In my previous post I looked at the impact of different hyperparameters on decision trees, both their performance and how they appear visually.

The natural next step, then, is random forests, using `sklearn.ensemble.RandomForestRegressor`.

Again, I won’t go into how the random forests work, areas such as bootstrapping and feature selection and majority voting. Fundamentally, a random forest is a huge number of trees working together (hence a forest), and that’s all we care about.

I’ll use the same data (California housing dataset via scikit-learn, CC-BY) and the same general process, so if you haven’t seen my previous post, I’d suggest reading that first, as it goes over some of the functions and metrics I’m using here.

Code for this is in the same repo as before: https://github.com/jamesdeluk/data-projects/tree/main/visualising-trees

As before, all images below are created by me.

A basic forest

First, let’s see how a basic random forest performs, i.e. rf = RandomForestRegressor(random_state=42).
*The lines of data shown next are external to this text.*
-- ==== Sys2Proof/Laws/KeepsStart.lean ====
section
/-! SUPPORT. What the operations of Machine/Start.lean keep, and which parts they may change (Laws/Keeps.lean). -/

set_option Elab.async false

namespace Sys2Proof.Laws

open Sys2Proof.Machine

theorem keeps_markFailed {w₀ : Nat} {s₀ : State} {s : State} {a1} (h : Keeps w₀ s₀ s)
    (hm : Sub 4096 w₀ := by apply sub_of; assumption; with_unfolding_all rfl) : Keeps w₀ s₀ (markFailed s a1) := by
  unfold markFailed
  with_reducible repeat' (first
    | assumption | (exact sub_of hm rfl) | refine keeps_wr ?_ | refine keeps_mk rfl rfl rfl rfl rfl rfl ?_)

theorem keeps_failDomain {w₀ : Nat} {s₀ : State} {s : State} {a1} {a2} (h : Keeps w₀ s₀ s)
    (hm : Sub 8409112 w₀ := by apply sub_of; assumption; with_unfolding_all rfl) : Keeps w₀ s₀ (failDomain s a1 a2) := by
  unfold failDomain
  with_reducible repeat' (first
    | assumption | (exact sub_of hm rfl) | apply keeps_ite | apply keeps_portIdle | apply keeps_raise | refine keeps_wr ?_ | apply keeps_markFailed)

theorem keeps_failStep {w₀ : Nat} {s₀ : State} {s : State} {a1} {a2} (h : Keeps w₀ s₀ s)
    (hm : Sub 64323069 w₀ := by apply sub_of; assumption; with_unfolding_all rfl) : Keeps w₀ s₀ (failStep s a1 a2) := by
  unfold failStep
  with_reducible repeat' (first
    | assumption | (exact sub_of hm rfl) | apply keeps_ite | apply keeps_fatal | apply keeps_linkBackup | apply keeps_failDomain
    | refine keeps_mk rfl rfl rfl rfl rfl rfl ?_)

theorem keeps_setStep {w₀ : Nat} {s₀ : State} {s : State} {a1} (h : Keeps w₀ s₀ s) : Keeps w₀ s₀ (setStep s a1) := by
  unfold setStep
  with_reducible repeat' (first
    | assumption | refine keeps_wr ?_)

theorem keeps_beginImage {w₀ : Nat} {s₀ : State} {s : State} (h : Keeps w₀ s₀ s)
    (hm : Sub 8405016 w₀ := by apply sub_of; assumption; with_unfolding_all rfl) : Keeps w₀ s₀ (beginImage s) := by
  unfold beginImage
  with_reducible repeat' (first
    | assumption | (exact sub_of hm rfl) | apply keeps_ite | apply keeps_linkBringUp | apply keeps_setStep)

theorem keeps_endStep3 {w₀ : Nat} {s₀ : State} {s : State} (h : Keeps w₀ s₀ s)
    (hm : Sub 64318969 w₀ := by apply sub_of; assumption; with_unfolding_all rfl) : Keeps w₀ s₀ (endStep3 s) := by
  unfold endStep3
  with_reducible repeat' (first
    | assumption | (exact sub_of hm rfl) | apply keeps_ite | apply keeps_fatal | apply keeps_linkBackup | refine keeps_wr ?_ | apply keeps_setStep
    | split)

theorem keeps_rebuildSlots {w₀ : Nat} {s₀ : State} {s : State} (h : Keeps w₀ s₀ s)
    (hm : Sub 2097152 w₀ := by apply sub_of; assumption; with_unfolding_all rfl) : Keeps w₀ s₀ (rebuildSlots s) := by
  unfold rebuildSlots
  with_reducible repeat' (first
    | assumption | (exact sub_of hm rfl) | apply keeps_showSlots | refine keeps_mk rfl rfl rfl rfl rfl rfl ?_)

theorem keeps_endStep4 {w₀ : Nat} {s₀ : State} {s : State} {a1} (h : Keeps w₀ s₀ s)
    (hm : Sub 66416121 w₀ := by apply sub_of; assumption; with_unfolding_all rfl) : Keeps w₀ s₀ (endStep4 s a1) := by
  unfold endStep4
  with_reducible repeat' (first
    | assumption | (exact sub_of hm rfl) | apply keeps_ite | apply keeps_setStep | apply keeps_selfTests | apply keeps_rebuildSlots)

theorem keeps_endStep5 {w₀ : Nat} {s₀ : State} {s : State} (h : Keeps w₀ s₀ s)
    (hm : Sub 8405016 w₀ := by apply sub_of; assumption; with_unfolding_all rfl) : Keeps w₀ s₀ (endStep5 s) := by
  unfold endStep5
  with_reducible repeat' (first
    | assumption | (exact sub_of hm rfl) | apply keeps_ite | apply keeps_setStep | apply keeps_beginImage)

theorem keeps_endStep6 {w₀ : Nat} {s₀ : State} {s : State} (h : Keeps w₀ s₀ s)
    (hm : Sub 64843257 w₀ := by apply sub_of; assumption; with_unfolding_all rfl) : Keeps w₀ s₀ (endStep6 s) := by
  unfold endStep6
  with_reducible repeat' (first
    | assumption | (exact sub_of hm rfl) | apply keeps_ite | apply keeps_setStep | refine keeps_wr ?_ | apply keeps_raiseIf | apply keeps_fatal
    | apply keeps_linkBackup | apply keeps_logEntry | split | refine keeps_mk rfl rfl rfl rfl rfl rfl ?_)

theorem keeps_endStep7 {w₀ : Nat} {s₀ : State} {s : State} (h : Keeps w₀ s₀ s)
    (hm : Sub 9977880 w₀ := by apply sub_of; assumption; with_unfolding_all rfl) : Keeps w₀ s₀ (endStep7 s) := by
  unfold endStep7
  with_reducible repeat' (first
    | assumption | (exact sub_of hm rfl) | apply keeps_setStep | refine keeps_wr ?_ | apply keeps_beginImage | apply keeps_logEntry | split
    | refine keeps_mk rfl rfl rfl rfl rfl rfl ?_)

theorem keeps_endStep8 {w₀ : Nat} {s₀ : State} {s : State} {a1} (h : Keeps w₀ s₀ s)
    (hm : Sub 64323069 w₀ := by apply sub_of; assumption; with_unfolding_all rfl) : Keeps w₀ s₀ (endStep8 s a1) := by
  unfold endStep8
  with_reducible repeat' (first
    | assumption | (exact sub_of hm rfl) | apply keeps_ite | apply keeps_setStep | refine keeps_wr ?_ | apply keeps_failStep)

theorem keeps_loadPlanEntry {w₀ : Nat} {s₀ : State} {s : State} {a1} (h : Keeps w₀ s₀ s)
    (hm : Sub 16777217 w₀ := by apply sub_of; assumption; with_unfolding_all rfl) : Keeps w₀ s₀ (loadPlanEntry s a1) := by
  unfold loadPlanEntry
  with_reducible repeat' (first
    | assumption | (exact sub_of hm rfl) | apply keeps_forEach | apply keeps_writeShadow | intro _ _ _)

theorem keeps_loadPlan {w₀ : Nat} {s₀ : State} {s : State} {a1} (h : Keeps w₀ s₀ s)
    (hm : Sub 16777225 w₀ := by apply sub_of; assumption; with_unfolding_all rfl) : Keeps w₀ s₀ (loadPlan s a1) := by
  unfold loadPlan
  with_reducible repeat' (first
    | assumption | (exact sub_of hm rfl) | apply keeps_ite | apply keeps_loadPlanEntry | apply keeps_raise | refine keeps_wr ?_ | split)

theorem keeps_endStep9 {w₀ : Nat} {s₀ : State} {s : State} (h : Keeps w₀ s₀ s)
    (hm : Sub 60575001 w₀ := by apply sub_of; assumption; with_unfolding_all rfl) : Keeps w₀ s₀ (endStep9 s) := by
  unfold endStep9
  with_reducible repeat' (first
    | assumption | (exact sub_of hm rfl) | apply keeps_setStep | apply keeps_linkBringUp | apply keeps_logEntry | apply keeps_raiseIf
    | refine keeps_wr ?_ | apply keeps_hkOn | apply keeps_setMemBytes | apply keeps_clearMem | apply keeps_loadPlan | apply keeps_portsAfterInit
    | apply keeps_applyInit | apply keeps_applyProfile | apply keeps_forEach | apply keeps_ite | apply keeps_loadCore | intro _ _ _ | split
    | refine keeps_mk rfl rfl rfl rfl rfl rfl ?_)

theorem keeps_endStep10 {w₀ : Nat} {s₀ : State} {s : State} {a1} (h : Keeps w₀ s₀ s)
    (hm : Sub 64323069 w₀ := by apply sub_of; assumption; with_unfolding_all rfl) : Keeps w₀ s₀ (endStep10 s a1) := by
  unfold endStep10
  with_reducible repeat' (first
    | assumption | (exact sub_of hm rfl) | apply keeps_ite | apply keeps_setStep | apply keeps_failStep)

theorem keeps_seedSets {w₀ : Nat} {s₀ : State} (n : Nat) {s : State} {bs : List Nat} (h : Keeps w₀ s₀ s)
    (hm : Sub 264 w₀ := by apply sub_of; assumption; with_unfolding_all rfl) : Keeps w₀ s₀ (seedSets n s bs) := by
  induction n generalizing s bs with
  | zero => exact h
  | succ n ih =>
    cases bs with
    | nil => exact h
    | cons b r =>
      unfold seedSets
      exact ih (keeps_wsetArrive h)

theorem keeps_startSets {w₀ : Nat} {s₀ : State} {s : State} (h : Keeps w₀ s₀ s)
    (hm : Sub 264 w₀ := by apply sub_of; assumption; with_unfolding_all rfl) : Keeps w₀ s₀ (startSets s) := by
  unfold startSets
  with_reducible repeat' (first
    | assumption | (exact sub_of hm rfl) | apply keeps_ite | apply keeps_forEach | apply keeps_restoreSets | apply keeps_seedSets | intro _ _ _)

theorem keeps_startDone {w₀ : Nat} {s₀ : State} {s : State} {a1} (h : Keeps w₀ s₀ s) : Keeps w₀ s₀ (startDone s a1) := by
  unfold startDone
  with_reducible repeat' (first
    | assumption | apply keeps_ite | refine keeps_wr ?_ | apply keeps_setStep)

theorem keeps_coldTrim {w₀ : Nat} {s₀ : State} {s : State} (h : Keeps w₀ s₀ s)
    (hm : Sub 608 w₀ := by apply sub_of; assumption; with_unfolding_all rfl) : Keeps w₀ s₀ (coldTrim s) := by
  unfold coldTrim
  with_reducible repeat' (first
    | assumption | (exact sub_of hm rfl) | apply keeps_showTrimWork | apply keeps_trainAll | apply keeps_trimCold)

theorem keeps_warmTrim {w₀ : Nat} {s₀ : State} {s : State} (h : Keeps w₀ s₀ s)
    (hm : Sub 16778080 w₀ := by apply sub_of; assumption; with_unfolding_all rfl) : Keeps w₀ s₀ (warmTrim s) := by
  unfold warmTrim
  with_reducible repeat' (first
    | assumption | (exact sub_of hm rfl) | apply keeps_coldTrim | refine keeps_wr ?_ | apply keeps_showTrimWork | apply keeps_forEach
    | apply keeps_trimWarm | apply keeps_loadStore | apply keeps_ite | apply keeps_archiveLoad | intro _ _ _ | split)

theorem keeps_coldStart {w₀ : Nat} {s₀ : State} {s : State} (h : Keeps w₀ s₀ s)
    (hm : Sub 608 w₀ := by apply sub_of; assumption; with_unfolding_all rfl) : Keeps w₀ s₀ (coldStart s) := by
  unfold coldStart
  with_reducible repeat' (first
    | assumption | (exact sub_of hm rfl) | apply keeps_coldTrim | split | refine keeps_mk rfl rfl rfl rfl rfl rfl ?_)

theorem keeps_endStep11 {w₀ : Nat} {s₀ : State} {s : State} {a1} (h : Keeps w₀ s₀ s)
    (hm : Sub 64319481 w₀ := by apply sub_of; assumption; with_unfolding_all rfl) : Keeps w₀ s₀ (endStep11 s a1) := by
  unfold endStep11
  with_reducible repeat' (first
    | assumption | (exact sub_of hm rfl) | apply keeps_ite | apply keeps_startSets | apply keeps_startDone | apply keeps_finishMode
    | apply keeps_warmTrim | apply keeps_setStep | apply keeps_coldStart)

theorem keeps_stepDone {w₀ : Nat} {s₀ : State} {s : State} {a1} {a2} (h : Keeps w₀ s₀ s)
    (hm : Sub 66945021 w₀ := by apply sub_of; assumption; with_unfolding_all rfl) : Keeps w₀ s₀ (stepDone s a1 a2) := by
  unfold stepDone
  with_reducible repeat' (first
    | assumption | (exact sub_of hm rfl) | apply keeps_beginLoad | apply keeps_setStep | apply keeps_endStep3 | apply keeps_endStep4
    | apply keeps_endStep5 | apply keeps_endStep6 | apply keeps_endStep7 | apply keeps_endStep8 | apply keeps_endStep9 | apply keeps_endStep10
    | apply keeps_ite | apply keeps_endStep11 | split)

theorem keepsO_execStartStepDone {w₀ : Nat} {s₀ : State} {a0} {a1} {s : State} (h : Keeps w₀ s₀ s)
    (hm : Sub 66945021 w₀ := by apply sub_of; assumption; with_unfolding_all rfl) : KeepsO w₀ s₀ (execStartStepDone a0 a1 s) := by
  unfold execStartStepDone
  with_reducible repeat' (first
    | assumption | (exact sub_of hm rfl) | apply keepsO_next | apply keeps_ite | apply keeps_stepDone)

theorem keepsO_execTileHoldTimeout {w₀ : Nat} {s₀ : State} {s : State} (h : Keeps w₀ s₀ s)
    (hm : Sub 8409112 w₀ := by apply sub_of; assumption; with_unfolding_all rfl) : KeepsO w₀ s₀ (execTileHoldTimeout s) := by
  unfold execTileHoldTimeout
  with_reducible repeat' (first
    | assumption | (exact sub_of hm rfl) | apply keepsO_next | apply keeps_ite | apply keeps_endStep5 | apply keeps_forEach
    | apply keeps_markFailed | intro _ _ _)

theorem keepsO_execTimeAcquireLimit {w₀ : Nat} {s₀ : State} {a0} {s : State} (h : Keeps w₀ s₀ s)
    (hm : Sub 64319481 w₀ := by apply sub_of; assumption; with_unfolding_all rfl) : KeepsO w₀ s₀ (execTimeAcquireLimit a0 s) := by
  unfold execTimeAcquireLimit
  with_reducible repeat' (first
    | assumption | (exact sub_of hm rfl) | apply keepsO_next | apply keeps_ite | apply keeps_endStep11 | apply keeps_raiseIf)

theorem keepsO_execTrimDone {w₀ : Nat} {s₀ : State} {a0} {s : State} (h : Keeps w₀ s₀ s)
    (hm : Sub 64319481 w₀ := by apply sub_of; assumption; with_unfolding_all rfl) : KeepsO w₀ s₀ (execTrimDone a0 s) := by
  unfold execTrimDone
  with_reducible repeat' (first
    | assumption | (exact sub_of hm rfl) | apply keepsO_next | apply keeps_ite | apply keeps_finishMode | apply keeps_startDone
    | apply keeps_saveStart)

theorem keepsO_execGridSlotBoundary {w₀ : Nat} {s₀ : State} {s : State} (h : Keeps w₀ s₀ s)
    (hm : Sub 64318969 w₀ := by apply sub_of; assumption; with_unfolding_all rfl) : KeepsO w₀ s₀ (execGridSlotBoundary s) := by
  unfold execGridSlotBoundary
  with_reducible repeat' (first
    | assumption | (exact sub_of hm rfl) | apply keepsO_next | apply keeps_ite | apply keeps_modeBoundary | apply keeps_advanceTo)

end Sys2Proof.Laws
end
The default model has an unlimited max depth, and 100 trees. Using the average-of-ten method, it took ~6 seconds to fit and ~0.1 seconds to predict – given it’s a forest and not a single tree, it’s not surprising it took 50 to 150 times longer than the deep decision tree. And the scores?

Metric	max_depth=None
MAE	0.33
MAPE	0.19
MSE	0.26
RMSE	0.51
R²	0.80

It predicted 0.954 for my chosen row, compared with the actual value of 0.894.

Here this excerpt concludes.